## Source material

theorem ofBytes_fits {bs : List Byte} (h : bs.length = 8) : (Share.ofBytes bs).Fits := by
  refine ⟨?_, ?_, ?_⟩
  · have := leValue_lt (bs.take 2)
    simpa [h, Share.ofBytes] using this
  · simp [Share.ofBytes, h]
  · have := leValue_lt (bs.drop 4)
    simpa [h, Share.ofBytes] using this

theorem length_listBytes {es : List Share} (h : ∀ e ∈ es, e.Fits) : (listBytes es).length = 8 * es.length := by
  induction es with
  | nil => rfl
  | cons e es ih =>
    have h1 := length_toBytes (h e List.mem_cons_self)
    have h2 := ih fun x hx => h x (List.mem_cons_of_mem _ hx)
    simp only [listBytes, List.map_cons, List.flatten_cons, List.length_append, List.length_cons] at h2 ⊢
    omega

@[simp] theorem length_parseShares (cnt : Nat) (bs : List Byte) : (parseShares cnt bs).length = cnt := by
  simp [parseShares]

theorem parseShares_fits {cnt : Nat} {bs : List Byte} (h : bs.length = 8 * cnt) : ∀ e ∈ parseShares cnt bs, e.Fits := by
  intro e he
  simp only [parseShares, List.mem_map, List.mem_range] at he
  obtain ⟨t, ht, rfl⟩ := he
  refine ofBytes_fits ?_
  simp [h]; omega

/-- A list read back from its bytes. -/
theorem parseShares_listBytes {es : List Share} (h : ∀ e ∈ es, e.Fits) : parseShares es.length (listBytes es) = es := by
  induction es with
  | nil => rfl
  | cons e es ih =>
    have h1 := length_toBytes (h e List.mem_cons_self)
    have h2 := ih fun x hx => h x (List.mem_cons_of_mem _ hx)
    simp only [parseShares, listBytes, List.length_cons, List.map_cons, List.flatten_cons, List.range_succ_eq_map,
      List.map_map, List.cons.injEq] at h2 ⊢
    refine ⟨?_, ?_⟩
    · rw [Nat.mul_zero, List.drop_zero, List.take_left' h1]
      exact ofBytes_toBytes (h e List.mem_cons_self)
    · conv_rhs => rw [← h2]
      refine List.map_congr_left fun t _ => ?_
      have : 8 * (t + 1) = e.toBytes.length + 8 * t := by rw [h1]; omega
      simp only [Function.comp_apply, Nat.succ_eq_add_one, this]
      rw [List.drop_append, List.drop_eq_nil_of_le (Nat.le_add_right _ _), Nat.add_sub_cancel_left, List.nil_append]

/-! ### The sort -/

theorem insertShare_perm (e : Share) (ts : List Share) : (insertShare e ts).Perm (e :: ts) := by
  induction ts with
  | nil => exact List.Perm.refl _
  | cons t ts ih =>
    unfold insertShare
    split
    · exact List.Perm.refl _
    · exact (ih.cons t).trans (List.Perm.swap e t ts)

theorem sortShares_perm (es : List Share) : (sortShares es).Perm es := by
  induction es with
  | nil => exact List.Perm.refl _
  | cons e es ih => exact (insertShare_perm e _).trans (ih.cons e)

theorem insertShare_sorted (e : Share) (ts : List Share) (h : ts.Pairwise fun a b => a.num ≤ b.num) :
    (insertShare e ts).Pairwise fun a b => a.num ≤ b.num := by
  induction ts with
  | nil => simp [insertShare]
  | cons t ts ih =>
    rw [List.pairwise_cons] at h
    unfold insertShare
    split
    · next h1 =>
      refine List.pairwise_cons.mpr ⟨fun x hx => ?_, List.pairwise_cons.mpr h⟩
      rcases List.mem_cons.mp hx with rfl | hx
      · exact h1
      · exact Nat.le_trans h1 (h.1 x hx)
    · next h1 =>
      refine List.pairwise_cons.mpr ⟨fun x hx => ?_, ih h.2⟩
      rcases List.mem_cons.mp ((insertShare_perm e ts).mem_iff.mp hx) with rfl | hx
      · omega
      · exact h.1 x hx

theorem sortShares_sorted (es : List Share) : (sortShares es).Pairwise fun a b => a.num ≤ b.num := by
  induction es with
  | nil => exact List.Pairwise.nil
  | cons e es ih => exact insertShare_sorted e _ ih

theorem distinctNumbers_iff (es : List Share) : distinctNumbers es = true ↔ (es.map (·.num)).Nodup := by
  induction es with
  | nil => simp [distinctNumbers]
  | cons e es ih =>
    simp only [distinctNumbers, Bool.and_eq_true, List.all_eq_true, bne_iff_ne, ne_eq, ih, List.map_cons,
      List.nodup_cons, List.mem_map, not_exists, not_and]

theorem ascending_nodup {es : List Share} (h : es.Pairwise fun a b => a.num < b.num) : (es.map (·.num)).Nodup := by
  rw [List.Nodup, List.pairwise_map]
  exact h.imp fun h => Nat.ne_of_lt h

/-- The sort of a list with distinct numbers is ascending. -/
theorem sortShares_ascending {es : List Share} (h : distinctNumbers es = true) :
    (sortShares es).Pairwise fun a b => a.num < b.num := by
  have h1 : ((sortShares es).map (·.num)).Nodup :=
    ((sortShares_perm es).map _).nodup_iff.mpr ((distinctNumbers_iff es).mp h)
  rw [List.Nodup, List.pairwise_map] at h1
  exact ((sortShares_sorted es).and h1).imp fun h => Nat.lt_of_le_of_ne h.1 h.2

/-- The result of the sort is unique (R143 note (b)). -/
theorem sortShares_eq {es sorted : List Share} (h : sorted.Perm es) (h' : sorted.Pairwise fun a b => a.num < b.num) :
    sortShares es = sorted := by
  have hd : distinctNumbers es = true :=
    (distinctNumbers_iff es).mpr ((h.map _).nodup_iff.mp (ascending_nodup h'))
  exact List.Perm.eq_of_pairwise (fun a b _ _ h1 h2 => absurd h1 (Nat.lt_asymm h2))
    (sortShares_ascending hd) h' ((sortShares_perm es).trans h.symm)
==
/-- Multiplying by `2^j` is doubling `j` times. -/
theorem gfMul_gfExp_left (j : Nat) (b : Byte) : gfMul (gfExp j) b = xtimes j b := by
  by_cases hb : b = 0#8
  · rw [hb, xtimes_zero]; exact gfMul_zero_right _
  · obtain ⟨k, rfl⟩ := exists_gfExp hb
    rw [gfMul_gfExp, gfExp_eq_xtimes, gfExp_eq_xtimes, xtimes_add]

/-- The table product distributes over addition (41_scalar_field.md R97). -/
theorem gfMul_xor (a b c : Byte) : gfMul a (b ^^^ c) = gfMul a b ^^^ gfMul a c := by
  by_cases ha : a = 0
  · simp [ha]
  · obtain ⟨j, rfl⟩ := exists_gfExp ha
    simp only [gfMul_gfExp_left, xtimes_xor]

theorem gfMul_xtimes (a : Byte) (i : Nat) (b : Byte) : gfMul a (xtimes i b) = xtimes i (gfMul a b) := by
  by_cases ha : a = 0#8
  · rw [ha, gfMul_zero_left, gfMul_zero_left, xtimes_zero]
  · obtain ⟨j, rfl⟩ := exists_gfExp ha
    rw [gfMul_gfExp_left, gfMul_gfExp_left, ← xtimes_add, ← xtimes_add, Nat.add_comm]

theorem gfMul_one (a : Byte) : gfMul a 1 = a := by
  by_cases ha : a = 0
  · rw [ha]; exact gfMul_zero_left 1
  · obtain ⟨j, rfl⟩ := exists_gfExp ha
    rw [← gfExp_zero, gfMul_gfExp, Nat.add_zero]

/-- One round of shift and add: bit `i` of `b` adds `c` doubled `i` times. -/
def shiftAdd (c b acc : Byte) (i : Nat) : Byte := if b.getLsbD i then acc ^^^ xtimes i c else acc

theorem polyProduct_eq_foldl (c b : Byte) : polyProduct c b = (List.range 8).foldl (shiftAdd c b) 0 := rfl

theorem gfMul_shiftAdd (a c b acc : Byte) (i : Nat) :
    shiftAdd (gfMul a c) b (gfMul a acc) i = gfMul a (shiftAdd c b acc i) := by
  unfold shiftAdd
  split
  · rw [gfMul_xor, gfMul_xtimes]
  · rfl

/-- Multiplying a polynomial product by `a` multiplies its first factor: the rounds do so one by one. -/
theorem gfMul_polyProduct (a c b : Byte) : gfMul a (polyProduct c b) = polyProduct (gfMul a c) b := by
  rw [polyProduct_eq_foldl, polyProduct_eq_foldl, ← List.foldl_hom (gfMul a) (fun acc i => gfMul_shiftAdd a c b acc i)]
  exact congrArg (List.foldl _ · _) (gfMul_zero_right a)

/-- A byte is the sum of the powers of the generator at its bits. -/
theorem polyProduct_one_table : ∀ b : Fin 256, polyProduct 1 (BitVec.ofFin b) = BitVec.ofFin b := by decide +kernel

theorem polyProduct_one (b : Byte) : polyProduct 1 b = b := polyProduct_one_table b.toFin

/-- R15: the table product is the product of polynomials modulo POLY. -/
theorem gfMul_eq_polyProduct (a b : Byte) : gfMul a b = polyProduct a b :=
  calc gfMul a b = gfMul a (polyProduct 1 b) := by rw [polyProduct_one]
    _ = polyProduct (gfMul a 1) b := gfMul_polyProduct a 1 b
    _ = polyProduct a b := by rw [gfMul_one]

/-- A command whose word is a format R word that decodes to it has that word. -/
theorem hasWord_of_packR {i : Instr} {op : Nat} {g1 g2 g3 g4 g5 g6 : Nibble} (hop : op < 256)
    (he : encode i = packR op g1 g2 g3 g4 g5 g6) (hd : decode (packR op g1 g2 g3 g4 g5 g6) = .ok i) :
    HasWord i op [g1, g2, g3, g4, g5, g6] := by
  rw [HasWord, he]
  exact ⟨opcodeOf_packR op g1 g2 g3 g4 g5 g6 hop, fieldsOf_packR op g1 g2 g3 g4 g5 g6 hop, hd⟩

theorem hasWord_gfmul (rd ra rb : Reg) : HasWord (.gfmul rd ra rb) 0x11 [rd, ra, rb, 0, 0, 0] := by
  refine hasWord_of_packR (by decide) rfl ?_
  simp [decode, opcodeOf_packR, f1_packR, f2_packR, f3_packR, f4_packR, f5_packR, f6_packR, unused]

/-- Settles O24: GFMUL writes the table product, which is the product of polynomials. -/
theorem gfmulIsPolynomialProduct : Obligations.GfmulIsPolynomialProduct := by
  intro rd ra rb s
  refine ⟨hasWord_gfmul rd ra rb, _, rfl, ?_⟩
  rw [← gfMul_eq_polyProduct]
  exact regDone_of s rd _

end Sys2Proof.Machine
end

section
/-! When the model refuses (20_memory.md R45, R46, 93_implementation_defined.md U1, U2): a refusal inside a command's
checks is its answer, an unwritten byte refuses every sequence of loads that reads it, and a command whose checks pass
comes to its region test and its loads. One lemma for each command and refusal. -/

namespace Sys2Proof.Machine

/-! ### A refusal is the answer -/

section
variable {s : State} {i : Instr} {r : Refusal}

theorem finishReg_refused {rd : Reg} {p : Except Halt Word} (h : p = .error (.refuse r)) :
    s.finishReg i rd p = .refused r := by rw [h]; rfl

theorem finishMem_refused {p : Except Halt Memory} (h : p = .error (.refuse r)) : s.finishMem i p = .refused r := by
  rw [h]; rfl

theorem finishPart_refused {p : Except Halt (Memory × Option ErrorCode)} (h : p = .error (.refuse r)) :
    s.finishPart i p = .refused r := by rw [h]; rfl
* * *
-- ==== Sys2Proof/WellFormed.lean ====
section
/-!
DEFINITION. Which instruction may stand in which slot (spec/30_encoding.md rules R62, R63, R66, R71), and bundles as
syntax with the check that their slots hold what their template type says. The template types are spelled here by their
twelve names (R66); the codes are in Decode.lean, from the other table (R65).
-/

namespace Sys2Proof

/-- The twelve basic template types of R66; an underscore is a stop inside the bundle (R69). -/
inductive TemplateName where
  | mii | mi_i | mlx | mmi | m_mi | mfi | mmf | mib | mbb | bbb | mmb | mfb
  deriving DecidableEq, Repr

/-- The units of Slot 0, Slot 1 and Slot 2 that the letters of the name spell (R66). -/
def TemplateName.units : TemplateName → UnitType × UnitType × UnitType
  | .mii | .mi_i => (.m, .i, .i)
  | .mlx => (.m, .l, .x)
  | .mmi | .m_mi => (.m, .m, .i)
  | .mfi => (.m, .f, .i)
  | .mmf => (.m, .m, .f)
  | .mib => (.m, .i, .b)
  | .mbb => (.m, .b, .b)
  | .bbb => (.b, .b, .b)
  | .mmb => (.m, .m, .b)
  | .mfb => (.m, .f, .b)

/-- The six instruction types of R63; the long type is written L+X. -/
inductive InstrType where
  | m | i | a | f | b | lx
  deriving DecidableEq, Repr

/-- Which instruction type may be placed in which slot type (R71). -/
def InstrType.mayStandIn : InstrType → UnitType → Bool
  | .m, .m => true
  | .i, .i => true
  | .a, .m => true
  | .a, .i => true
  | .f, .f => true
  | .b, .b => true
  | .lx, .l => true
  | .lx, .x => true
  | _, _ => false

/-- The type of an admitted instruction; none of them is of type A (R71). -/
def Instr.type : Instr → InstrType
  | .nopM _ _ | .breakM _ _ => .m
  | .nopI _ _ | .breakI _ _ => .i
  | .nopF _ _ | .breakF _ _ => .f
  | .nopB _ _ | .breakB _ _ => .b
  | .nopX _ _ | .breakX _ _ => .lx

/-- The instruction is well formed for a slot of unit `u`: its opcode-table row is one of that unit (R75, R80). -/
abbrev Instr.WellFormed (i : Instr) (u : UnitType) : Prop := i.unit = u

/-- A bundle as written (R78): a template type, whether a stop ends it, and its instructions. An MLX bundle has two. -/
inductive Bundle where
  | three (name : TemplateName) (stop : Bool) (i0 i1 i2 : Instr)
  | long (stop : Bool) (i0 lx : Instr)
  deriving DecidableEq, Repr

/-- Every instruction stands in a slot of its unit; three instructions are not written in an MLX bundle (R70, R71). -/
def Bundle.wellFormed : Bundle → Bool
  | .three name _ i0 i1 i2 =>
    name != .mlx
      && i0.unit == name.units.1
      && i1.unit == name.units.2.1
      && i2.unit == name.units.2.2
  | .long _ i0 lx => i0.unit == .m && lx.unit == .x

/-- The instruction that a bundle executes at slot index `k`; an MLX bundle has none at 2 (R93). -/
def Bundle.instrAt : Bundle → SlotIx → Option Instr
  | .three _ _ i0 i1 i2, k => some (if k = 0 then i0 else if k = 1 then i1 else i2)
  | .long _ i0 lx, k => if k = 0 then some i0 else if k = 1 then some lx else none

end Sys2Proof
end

## Exercise details
Among the records, find every line with the word "whose" and copy it.

## Task solution
/-- A command whose word is a format R word that decodes to it has that word. -/
checks is its answer, an unwritten byte refuses every sequence of loads that reads it, and a command whose checks pass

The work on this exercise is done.